2. Materials and Methods
2.1. Dataset description
The dataset used for this research was collected from March to December 2024, as part of the University of Georgia’s 4D farm (Digital and Data-Driven Demonstration Farm) on the Abraham Baldwins Agricultural College (ABAC) D.A.T.A. (Demonstrating Applied Technology in Agriculture) farm, located in Tifton, Georgia, USA (GPS coordinates: 31.485043, –83.543575). IoT device sensors were installed in the farm to measure soil moisture content and weather condition in the fields as shown in
Table 1.
The farm is divided into four (4) fields namely; Front Field, North Pivot, South Pivot and West Field with a total of fourteen (14) watermark soil moisture sensors (Realm5 Inc.) named 4D 01 to 4D 14. The Front Field contains two soil moisture sensors (4D 01 and 4D 02) while the rest contain four sensors each; North Pivot (4D 03 – 4D 06), South Pivot (4D 07 - 4D 10) and West Field has (4D 11 – 4D 14).
This study focuses exclusively on the South Pivot field. For each timestamp, the soil moisture value used in the analysis was calculated as the average of the four active sensors located in that field. Each soil moisture device records soil moisture and temperature at three depths: 8 inches, 16 inches, and 24 inches, measured in kilopascals (kPa) and Celsius (C), respectively. A single on-site weather station records the following atmospheric parameters: air temperature, dew point, humidity, solar radiation, rainfall, wind speed, wind direction, wind gust, and air pressure.

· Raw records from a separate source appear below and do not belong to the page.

-- ==== Sys2Proof/Machine/Ops.lean ====
section
/-! DEFINITION. The named operations every family is written over: registers, counters, events, free
values, access refusals, the ledger queue and the sessions. -/

namespace Sys2Proof.Machine

/-! ## Arithmetic on words -/

/-- Bits `lo` to `lo + w - 1` of a word, as a number. -/
def bitsOf (v : Word) (lo w : Nat) : Nat := (v.toNat / 2 ^ lo) % 2 ^ w

/-- The mask of bits `lo` to `lo + w - 1`. -/
def fieldMask (lo w : Nat) : Word := BitVec.ofNat 32 ((2 ^ w - 1) * 2 ^ lo)

/-- A number placed in bits `lo` to `lo + w - 1`. -/
def fieldVal (lo w v : Nat) : Word := BitVec.ofNat 32 ((v % 2 ^ w) * 2 ^ lo)

/-- A word with bits `lo` to `lo + w - 1` replaced. -/
def putBits (old : Word) (lo w v : Nat) : Word := (old &&& ~~~ fieldMask lo w) ||| fieldVal lo w v

/-- A truth value as a number. -/
def b2n (b : Bool) : Nat := if b then 1 else 0

/-- R15: `a` is later than `b` as values of a SEQ counter of width `w`. -/
def seqLater (a b w : Nat) : Bool :=
  let d := (a + 2 ^ w - b) % 2 ^ w
  decide (1 ≤ d) && decide (d ≤ 2 ^ (w - 1) - 1)

/-! ## Units of time -/

/-- Timebase ticks in a second, a millisecond and a microsecond: a tick is 4 ns (chapter 5). -/
abbrev ticksPerS : Nat := 250000000
abbrev ticksPerMs : Nat := 250000
abbrev ticksPerUs : Nat := 250

/-! ## The register file -/

/-- The key of instance `i` of the register at `a`. -/
def regKey (a i : Nat) : Nat := a * 8192 + i

/-- What an unlisted key of the register file reads as: the register's cold value (R8). -/
def rfCold (k : Nat) : Word := regCold (k / 8192)

/-- The stored word of instance `i` of register `a`.
Mark: DEDUCED (log entry 9). -/
def rdi (s : State) (a i : Nat) : Word := tabGet rfCold s.rf (regKey a i)

/-- Store a word in instance `i` of register `a`.
Mark: DEDUCED (log entry 9). -/
def wri (s : State) (a i : Nat) (v : Word) : State := { s with rf := tabSet rfCold s.rf (regKey a i) v }

/-- The stored word of a register without instances. -/
def rd (s : State) (a : Nat) : Word := rdi s a 0

/-- Store a word in a register without instances. -/
def wr (s : State) (a : Nat) (v : Word) : State := wri s a 0 v

/-- A field of instance `i` of register `a`. -/
def fldi (s : State) (a i lo w : Nat) : Nat := bitsOf (rdi s a i) lo w

/-- Write a field of instance `i` of register `a`. -/
def setFldi (s : State) (a i lo w v : Nat) : State := wri s a i (putBits (rdi s a i) lo w v)

/-- A field of a register without instances. -/
def fld (s : State) (a lo w : Nat) : Nat := fldi s a 0 lo w

/-- Write a field of a register without instances. -/
def setFld (s : State) (a lo w v : Nat) : State := setFldi s a 0 lo w v

/-- A bit of a register. -/
def bit (s : State) (a i b : Nat) : Bool := decide (fldi s a i b 1 = 1)

/-- Set some bits of a register. -/
def orReg (s : State) (a i : Nat) (m : Word) : State := wri s a i (rdi s a i ||| m)

/-- Clear some bits of a register. -/
def clrReg (s : State) (a i : Nat) (m : Word) : State := wri s a i (rdi s a i &&& ~~~ m)

/-! ## Counters (R9, R10) -/

/-- One more on a one-word STAT counter: it saturates, and the increment that brings the count to all
ones sets SAT (R10). -/
def statNext (v : Word) : Word :=
  if v.toNat % 2 ^ 31 = 2 ^ 31 - 1 then 0xFFFFFFFF
  else if v.toNat % 2 ^ 31 = 2 ^ 31 - 2 then 0xFFFFFFFF
  else BitVec.ofNat 32 (v.toNat % 2 ^ 31 + 1)

/-- Add `n` to a one-word STAT counter. -/
def statPlus (v : Word) (n : Nat) : Word :=
  if n = 0 then v
  else if v.toNat % 2 ^ 31 + n ≥ 2 ^ 31 - 1 then 0xFFFFFFFF
  else BitVec.ofNat 32 (v.toNat % 2 ^ 31 + n)

/-- Increment instance `i` of the one-word STAT counter at `a`. -/
def statIncI (s : State) (a i : Nat) : State := wri s a i (statNext (rdi s a i))

/-- Increment the one-word STAT counter at `a`. -/
def statInc (s : State) (a : Nat) : State := statIncI s a 0

/-- Add `n` to instance `i` of the one-word STAT counter at `a`. -/
def statAddI (s : State) (a i n : Nat) : State := wri s a i (statPlus (rdi s a i) n)

/-- Add `n` to instance `i` of the two-word STAT counter whose low word is at `a` (R10). -/
def stat2AddI (s : State) (a i n : Nat) : State :=
  let lo := (rdi s a i).toNat
  let hi := (rdi s (a + 4) i).toNat % 2 ^ 31
  let v := hi * 2 ^ 32 + lo + n
  if n = 0 then s
  else if v ≥ 2 ^ 63 - 1 then wri (wri s a i 0xFFFFFFFF) (a + 4) i 0xFFFFFFFF
  else wri (wri s a i (BitVec.ofNat 32 v)) (a + 4) i (BitVec.ofNat 32 (v / 2 ^ 32))

/-! ## Events (R575, R576) -/

/-- The event sources of Table 21.5. -/
inductive Ev where
  | lockedWrite | reservedEnc | fuseDrift | accessDenied | vaultProbe | heldWrite | gateDone | gateRefused
  | cmdDone | semForced | hostLost | monoFinal | scrubCe | scrubUe | calFail | telemReady | freezeIgnored
  | beatWrap | overrun | domStep | holdEnter | holdWrap | trgFire | trgLate
  | laneFault | laneLatched | linkChange | pauseWd
  | pipeReset | spillLost | tableFull | integrity
  | slotFinal | rngFail | ciphDone0 | ciphDone1 | laFail | engineWd
  | credResult | ldgSeal
  | ttFault | syncLoss | stillQuorum | odoFinal | angEvent | angRevWrap | fbFault | boltFault | boltDone
  | hlbJoin | hlbLost | hlbDup | hlbTopo | hlbBehind
  deriving DecidableEq, Repr

/-- Source numbers (Table 21.5). -/
def Ev.num : Ev → Nat
  | .lockedWrite => 0 | .reservedEnc => 1 | .fuseDrift => 2 | .accessDenied => 3 | .vaultProbe => 4
  | .heldWrite => 5 | .gateDone => 6 | .gateRefused => 7 | .cmdDone => 8 | .semForced => 9
  | .hostLost => 10 | .monoFinal => 11 | .scrubCe => 12 | .scrubUe => 13 | .calFail => 14
  | .telemReady => 15 | .freezeIgnored => 16
  | .beatWrap => 32 | .overrun => 33 | .domStep => 34 | .holdEnter => 35 | .holdWrap => 36
  | .trgFire => 37 | .trgLate => 38
  | .laneFault => 64 | .laneLatched => 65 | .linkChange => 66 | .pauseWd => 67
  | .pipeReset => 96 | .spillLost => 97 | .tableFull => 98 | .integrity => 99
  | .slotFinal => 128 | .rngFail => 129 | .ciphDone0 => 130 | .ciphDone1 => 131 | .laFail => 132
  | .engineWd => 133
  | .credResult => 160 | .ldgSeal => 161
  | .ttFault => 192 | .syncLoss => 193 | .stillQuorum => 194 | .odoFinal => 195 | .angEvent => 196
  | .angRevWrap => 197 | .fbFault => 198 | .boltFault => 199 | .boltDone => 200
  | .hlbJoin => 224 | .hlbLost => 225 | .hlbDup => 226 | .hlbTopo => 227 | .hlbBehind => 228

/-- The listed source numbers; every other number is reserved and never pending (R575). -/
def evListed (n : Nat) : Bool :=
  decide (n ≤ 16) || (decide (32 ≤ n) && decide (n ≤ 38)) || (decide (64 ≤ n) && decide (n ≤ 67)) ||
  (decide (96 ≤ n) && decide (n ≤ 99)) || (decide (128 ≤ n) && decide (n ≤ 133)) ||
  (decide (160 ≤ n) && decide (n ≤ 161)) || (decide (192 ≤ n) && decide (n ≤ 200)) ||
  (decide (224 ≤ n) && decide (n ≤ 228))

/-- One occurrence of source `n` (R576): it becomes pending, or counts as a repeat when it is pending
already. The control firmware's own set takes it as well (R578). What occurs in freeze waits for the restart (R589).
Mark: DEDUCED (log entry 14). -/
def raiseN (s : State) (n : Nat) : State :=
  if s.freeze.frozen then { s with freeze := { s.freeze with held := s.freeze.held ++ [n] } } else
  let a := R_EVT_PEND + 4 * (n / 32)
  let s := { s with bgs := { s.bgs with fwPend := s.bgs.fwPend ||| BitVec.ofNat 256 (2 ^ n) } }
  if bit s a 0 (n % 32) then statInc s (R_EVT_REPEAT + 4 * (n / 32))
  else orReg s a 0 (fieldMask (n % 32) 1)

/-- One occurrence of an event source (R576). -/
def raise (s : State) (e : Ev) : State := raiseN s e.num

/-- A MONO counter without a source of its own reached all ones: EVT_MONO names it (Table 21.6). -/
def monoFinal (s : State) (code : Nat) : State := raise (setFld s R_EVT_MONO 0 4 code) .monoFinal

/-! ## Free values -/

/-- Take the next draw of the free values.
Mark: DESIGN CHOICE (log entry 4). -/
def draw (s : State) : Nat × State := (s.fresh, { s with fresh := s.fresh + 1 })

/-- `n` random bytes of draw `k` (R29).
Mark: DESIGN CHOICE (log entry 4). -/
def randBytes (k n : Nat) : List Byte := (List.range n).map (Config.randByte k)

/-! ## Running and sleeping -/

/-- The core logic runs its normal world: awake after step 7 and not frozen (R582). -/
def running (s : State) : Bool := decide (s.power.phase = .awake) && ! s.freeze.frozen

/-- Clocks of the core run: in start-up or awake, not frozen. -/
def clocked (s : State) : Bool :=
  (decide (s.power.phase = .awake) || decide (s.power.phase = .startup) || decide (s.power.phase = .island))
  && ! s.freeze.frozen

/-- VIO is on: the pins of its domain are read and driven (Table 2.5). -/
def vioUp (s : State) : Bool := s.power.pg.getLsbD 1

/-- Freeze is armed, and its window has not ended (R580). -/
def freezeArmed (s : State) : Bool := s.freeze.armed && decide (s.time.ticks < s.freeze.armEnd)

/-- Apply an effect while the core runs; an event that cannot occur then leaves the state as it is.
Mark: DESIGN CHOICE (log entry 7). -/
def whenRunning (s : State) (f : State → State) : State := if running s then f s else s

/-- Clear the outputs at the start of a command.
Mark: DESIGN CHOICE (log entries 7, 67). -/
def begin_ (s : State) : State := { s with out := Outp.none }

/-- The mode in force. -/
abbrev mode (s : State) : Mode := s.power.cur

/-- The lifecycle that the fuse words in use give (R120). -/
def lifecycleOf (w0 : Word) : Lifecycle :=
  if bitsOf w0 16 8 ≠ 0 then .return_ else if bitsOf w0 8 8 ≠ 0 then .field
  else if bitsOf w0 0 8 ≠ 0 then .provision else .manufacture

/-- A fuse word in use. -/
def fuseWord (s : State) (k : Nat) : Word := tget 0 s.fuses.words k

/-- The lifecycle in use, as SYS_LIFECYCLE shows it at once (R119). -/
def lifecycle (s : State) : Lifecycle := lifecycleOf (fuseWord s 0)

/-- The index of the highest bit at 1, plus 1 (Table 4.4, FW_MIN). -/
def topBit (w : Word) : Nat := if w.toNat = 0 then 0 else Nat.log2 w.toNat + 1

/-- FW_MIN in use (Table 4.4). -/
def fwMin (s : State) : Nat := topBit (fuseWord s 3)

/-- SNAP_DIS in use (Table 4.4). -/
def snapDis (s : State) : Bool := decide (bitsOf (fuseWord s 1) 8 8 ≠ 0)

/-- DBG_CORE_DIS in use: set by its fuse group, and in every lifecycle past MANUFACTURE (Table 4.8). -/
def dbgCoreDis (s : State) : Bool :=
  decide (bitsOf (fuseWord s 1) 0 8 ≠ 0) || decide (lifecycle s ≠ .manufacture)
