/-! ## Angle events (R467 to R470) -/

/-- The two words of angle-event entry `k` (Table 17.3). -/
def evtLo (s : State) (k : Nat) : Word := rd s (R_ANG_EVT_LO + 8 * k)
def evtHi (s : State) (k : Nat) : Word := rd s (R_ANG_EVT_HI + 8 * k)
def evtValid (s : State) (k : Nat) : Bool := decide (bitsOf (evtLo s k) 0 1 = 1)
def evtTracker (s : State) (k : Nat) : Nat := bitsOf (evtLo s k) 1 3
def evtAct (s : State) (k : Nat) : Nat := bitsOf (evtLo s k) 4 3
def evtOut (s : State) (k : Nat) : Nat := bitsOf (evtLo s k) 7 2
/-- The entry's angle in 1/1024 pitch. -/
def evtAngle (s : State) (k : Nat) : Nat := bitsOf (evtLo s k) 10 8 * 1024 + bitsOf (evtLo s k) 18 10
def evtRevDiv (s : State) (k : Nat) : Nat := bitsOf (evtHi s k) 0 16

/-- Drive SPD output `o`. -/
def setSpd (s : State) (o : Nat) (high : Bool) : State :=
  let m : BitVec 4 := BitVec.ofNat 4 (2 ^ o)
  { s with wheels := { s.wheels with spd := if high then s.wheels.spd ||| m else s.wheels.spd &&& ~~~ m } }

/-- Entry `k` acts (Table 17.3). -/
def evtDo (s : State) (k : Nat) : State :=
  match evtAct s k with
  | 1 => setSpd s (evtOut s k) true
  | 2 => setSpd s (evtOut s k) false
  | 3 => setSpd s (evtOut s k) (decide (bitsOf (s.wheels.spd.setWidth 32) (evtOut s k) 1 = 0))
  | 4 => distSample s false
  | 5 => raise (setFld s R_ANG_EVT_LAST 0 6 k) .angEvent
  | _ => s

/-- One passage of entry `k`'s angle: it acts on every REV_DIV-th (R468).
Mark: DEDUCED (log entry 52). -/
def evtPass (s : State) (k : Nat) : State :=
  let p := tget 0 s.wheels.passes k + 1
  let full := decide (p ≥ evtRevDiv s k)
  let s := { s with wheels := { s.wheels with
      passes := tset 0 s.wheels.passes k (if full then 0 else p), fired := tset false s.wheels.fired k true } }
  if full then evtDo s k else s

/-- The valid entries of tracker `n`, ascending. -/
def evtsOf (s : State) (n : Nat) : List Nat :=
  (List.range 64).filter fun k => evtValid s k && decide (evtTracker s k = n)

/-- Insert an entry into a list in ascending angle order after `from_`, ties in ascending entry order. -/
def evtInsert (s : State) (from_ m k : Nat) : List Nat → List Nat
  | [] => [k]
  | j :: t =>
    if (evtAngle s k + m - from_) % m < (evtAngle s j + m - from_) % m then k :: j :: t
    else j :: evtInsert s from_ m k t

/-- The entries of tracker `n` whose angles a counted tooth has set the angle past or to, in ascending
angle order, with those already reached left out (R468). -/
def evtsPassed (s : State) (n old new : Nat) : List Nat :=
  let m := 1024 * ttN s n
  let d := (new + m - old) % m
  ((evtsOf s n).filter fun k =>
    let x := (evtAngle s k + m - old) % m
    decide (0 < x) && decide (x ≤ d) && ! tget false s.wheels.fired k).foldl (fun l k => evtInsert s old m k l) []

/-- A counted tooth fires the entries it passes; those strictly before it are late (R468). -/
def evtsAtTooth (s : State) (n old new : Nat) : State :=
  let s := (evtsPassed s n old new).foldl (fun s k =>
    let s := if evtAngle s k = new then s else statInc s R_ANG_LATE
    evtPass s k) s
  { s with wheels := { s.wheels with fired := (evtsOf s n).foldl (fun t k => tset false t k false) s.wheels.fired } }

/-- Outside SYNC, each DIST entry counts teeth and fires on runs of NR x REV_DIV (R469). -/
def distTeeth (s : State) (n : Nat) : State :=
  ((evtsOf s n).filter fun k => decide (evtAct s k = 4)).foldl (fun s k =>
    let c := tget 0 s.wheels.passes (64 + k) + 1
    let full := decide (c ≥ ttNR s n * evtRevDiv s k)
    let s := { s with wheels := { s.wheels with passes := tset 0 s.wheels.passes (64 + k) (if full then 0 else c) } }
    if full then distSample s false else s) s

/-- The SPD outputs that a tracker's entries drive go low, their safe level, and the passages start
again (R458). -/
def spdSafe (s : State) (n : Nat) : State :=
  let s := ((evtsOf s n).filter fun k => decide (1 ≤ evtAct s k) && decide (evtAct s k ≤ 3)).foldl
    (fun s k => setSpd s (evtOut s k) false) s
  { s with wheels := { s.wheels with
      passes := (evtsOf s n).foldl (fun t k => tset 0 (tset 0 t k 0) (64 + k) 0) s.wheels.passes
      fired := (evtsOf s n).foldl (fun t k => tset false t k false) s.wheels.fired } }

/-- The tracker starts its search again. -/
def searchFrom (t : Tracker) : Tracker :=
  { t with st := .search, run := 0, gap := false, bad := false, absorb := none, pitches := 0, discRow := 0 }

/-- A tracker in SYNC loses it (R458, R459): SEARCH, the reason, SYNC_LOSS and safe outputs; the odometer
tracker writes a sample with SYNC 0 (R469). -/
def loseSync (s : State) (n reason : Nat) : State :=
  let s := setTt s n { searchFrom (ttOf s n) with loss := reason }
  let s := raise (statInc (spdSafe s n) (R_TT_LOSS + 0x40 * n)) .syncLoss
  if odoTracker s = some n then distSample s true else s

/-- Start every tracker whose ROLE is not OFF in SEARCH, reporting motion when it is a WHEEL (R465,
R483).
Mark: DEDUCED (log entry 52). -/
def startTracker (s : State) (n : Nat) : State :=
  if ttRole s n = 0 then setTt s n Tracker.init
  else setTt s n { Tracker.init with st := .search, moving := decide (ttRole s n = 1), motAt := s.time.ticks }

/-- Start all six trackers (start-up step 5). -/
def startTrackers (s : State) : State := quorumCheck ((List.range 6).foldl startTracker s)

/-! ## Feedback channels -/

/-- Channel `n`. -/
def fbOf (s : State) (n : Nat) : FbChan := tget FbChan.init s.wheels.fbs n

/-- Replace channel `n`. -/
def setFb (s : State) (n : Nat) (c : FbChan) : State :=
  { s with wheels := { s.wheels with fbs := tset FbChan.init s.wheels.fbs n c } }

/-- FBn_EXC is on (R471, R58, R483): EXC_EN is 1, the channel's clock runs, and the device is neither frozen nor before
start-up step 5. -/
def excOn (s : State) (n : Nat) : Bool :=
  bit s (R_FB_CFG2 + 0x100 * n) 0 31 && clocked s && decide (s.power.phase = .awake ∨ 5 ≤ s.boot.step) &&
    (decide (gateOf s (6 + n) = .on) || (decide (gateOf s (6 + n) = .pending)))

/-- The normal world may start a conversion of channel `n` (R92, R93): its excitation is on, and neither the channel nor
the ADC is gated, pending or held. -/
def convOpen (s : State) (n : Nat) : Bool := excOn s n && nwOpen s (6 + n) && nwOpen s 4

/-- Drive CMPO output `k`. -/
def setCmpo (s : State) (k : Nat) (high : Bool) : State :=
  if k ≥ 4 then s else
  let m : BitVec 4 := BitVec.ofNat 4 (2 ^ k)
  { s with wheels := { s.wheels with
      cmpo := if high then s.wheels.cmpo ||| m else s.wheels.cmpo &&& ~~~ m,
      pulses := if high then s.wheels.pulses else s.wheels.pulses &&& ~~~ m } }

/-- The channel to which CMPO output `k` is bound (FB_CMPO_MAP.CH). -/
def cmpoChan (s : State) (k : Nat) : Nat := fld s R_FB_CMPO_MAP (2 * k) 2

/-- CMPO output `k` is in PULSE mode (FB_CMPO_MAP.MODE). -/
def cmpoPulse (s : State) (k : Nat) : Bool := bit s R_FB_CMPO_MAP 0 (8 + k)

/-- Every output bound to channel `n` goes low. -/
def cmpoSafe (s : State) (n : Nat) : State :=
  ((List.range 4).filter fun k => decide (cmpoChan s k = n)).foldl (fun s k => setCmpo s k false) s

/-- The position as FBn_POS: turn count and angle, as a signed number (R472). -/
def fbPos (c : FbChan) : Int := c.turn * 65536 + c.theta

/-! ## Bolts -/

/-- Bolt `b`. -/
def boltOf (s : State) (b : Nat) : Bolt := tget Bolt.init s.wheels.bolts b

/-- Replace bolt `b`. -/
def setBolt (s : State) (b : Nat) (x : Bolt) : State :=
  { s with wheels := { s.wheels with bolts := tset Bolt.init s.wheels.bolts b x } }

def boltCh (s : State) (b : Nat) : Nat := fld s (R_FB_BOLT_CFG + 0x20 * b) 0 2
/-- FB_BOLTb_CFG.KIND: 0 none, 1 STEERING, 2 KEYSAFE, 3 OTHER. -/
def boltKind (s : State) (b : Nat) : Nat := fld s (R_FB_BOLT_CFG + 0x20 * b) 2 2
def boltRelOut (s : State) (b : Nat) : Nat := fld s (R_FB_BOLT_CFG + 0x20 * b) 4 3
def boltEngOut (s : State) (b : Nat) : Nat := fld s (R_FB_BOLT_CFG + 0x20 * b) 8 3
/-- The band in position units: BAND x 1/256 turn. -/
def boltBand (s : State) (b : Nat) : Int := (fld s (R_FB_BOLT_CFG + 0x20 * b) 12 8 * 256 : Nat)
def boltRel (s : State) (b : Nat) : Int := ((rd s (R_FB_BOLT_REL + 0x20 * b)).toNat : Nat)
def boltEng (s : State) (b : Nat) : Int := ((rd s (R_FB_BOLT_ENG + 0x20 * b)).toNat : Nat)
def boltTrg (s : State) (b : Nat) : Nat := fld s (R_FB_BOLT_CFG2 + 0x20 * b) 0 5

/-- A move of the bolt runs. -/
def boltMoving (x : Bolt) : Bool := decide (x.st = .releasing) || decide (x.st = .engaging)

/-- The declared bolts. -/
def bolts (s : State) : List Nat := (List.range 4).filter fun b => decide (boltKind s b ≠ 0)

/-- The state a position gives an idle bolt (R478). -/
def boltAt (s : State) (b : Nat) (p : Int) : BoltSt :=
  if (p - boltRel s b).natAbs ≤ (boltBand s b).natAbs then .released
  else if (p - boltEng s b).natAbs ≤ (boltBand s b).natAbs then .engaged else .unknown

2.2. Data acquisition and preprocessing
Firstly, we access the soil moisture and weather measurements from two separate web API endpoints via python requests. These measurements are recorded at different time intervals (weather data recorded every 15 minutes, soil moisture recorded every hour) and are merged together into a CSV datasheet. (Merged feature distribution is shown in Figure 2).
Figure 1 shows the data acquisition and pre-processing pipeline, generating the final dataset for model training and testing. Since weather readings are measured and recorded in 15 min. intervals and soil moisture is recorded every hour, there are four instances of weather readings for each instance of soil moisture reading, hence these data were merged based on their timestamps.
Initially, the timestamp column was converted into a datetime object to ensure proper handling of time-dependent data. To capture temporal dependencies in soil moisture, lagged features are created for average moisture readings using different time intervals (LSTM window), including 1, 6, 12, 24, 48, and 96 hour historical readings These lagged features help the model understand the influence of past moisture measurements on current and future soil moisture levels.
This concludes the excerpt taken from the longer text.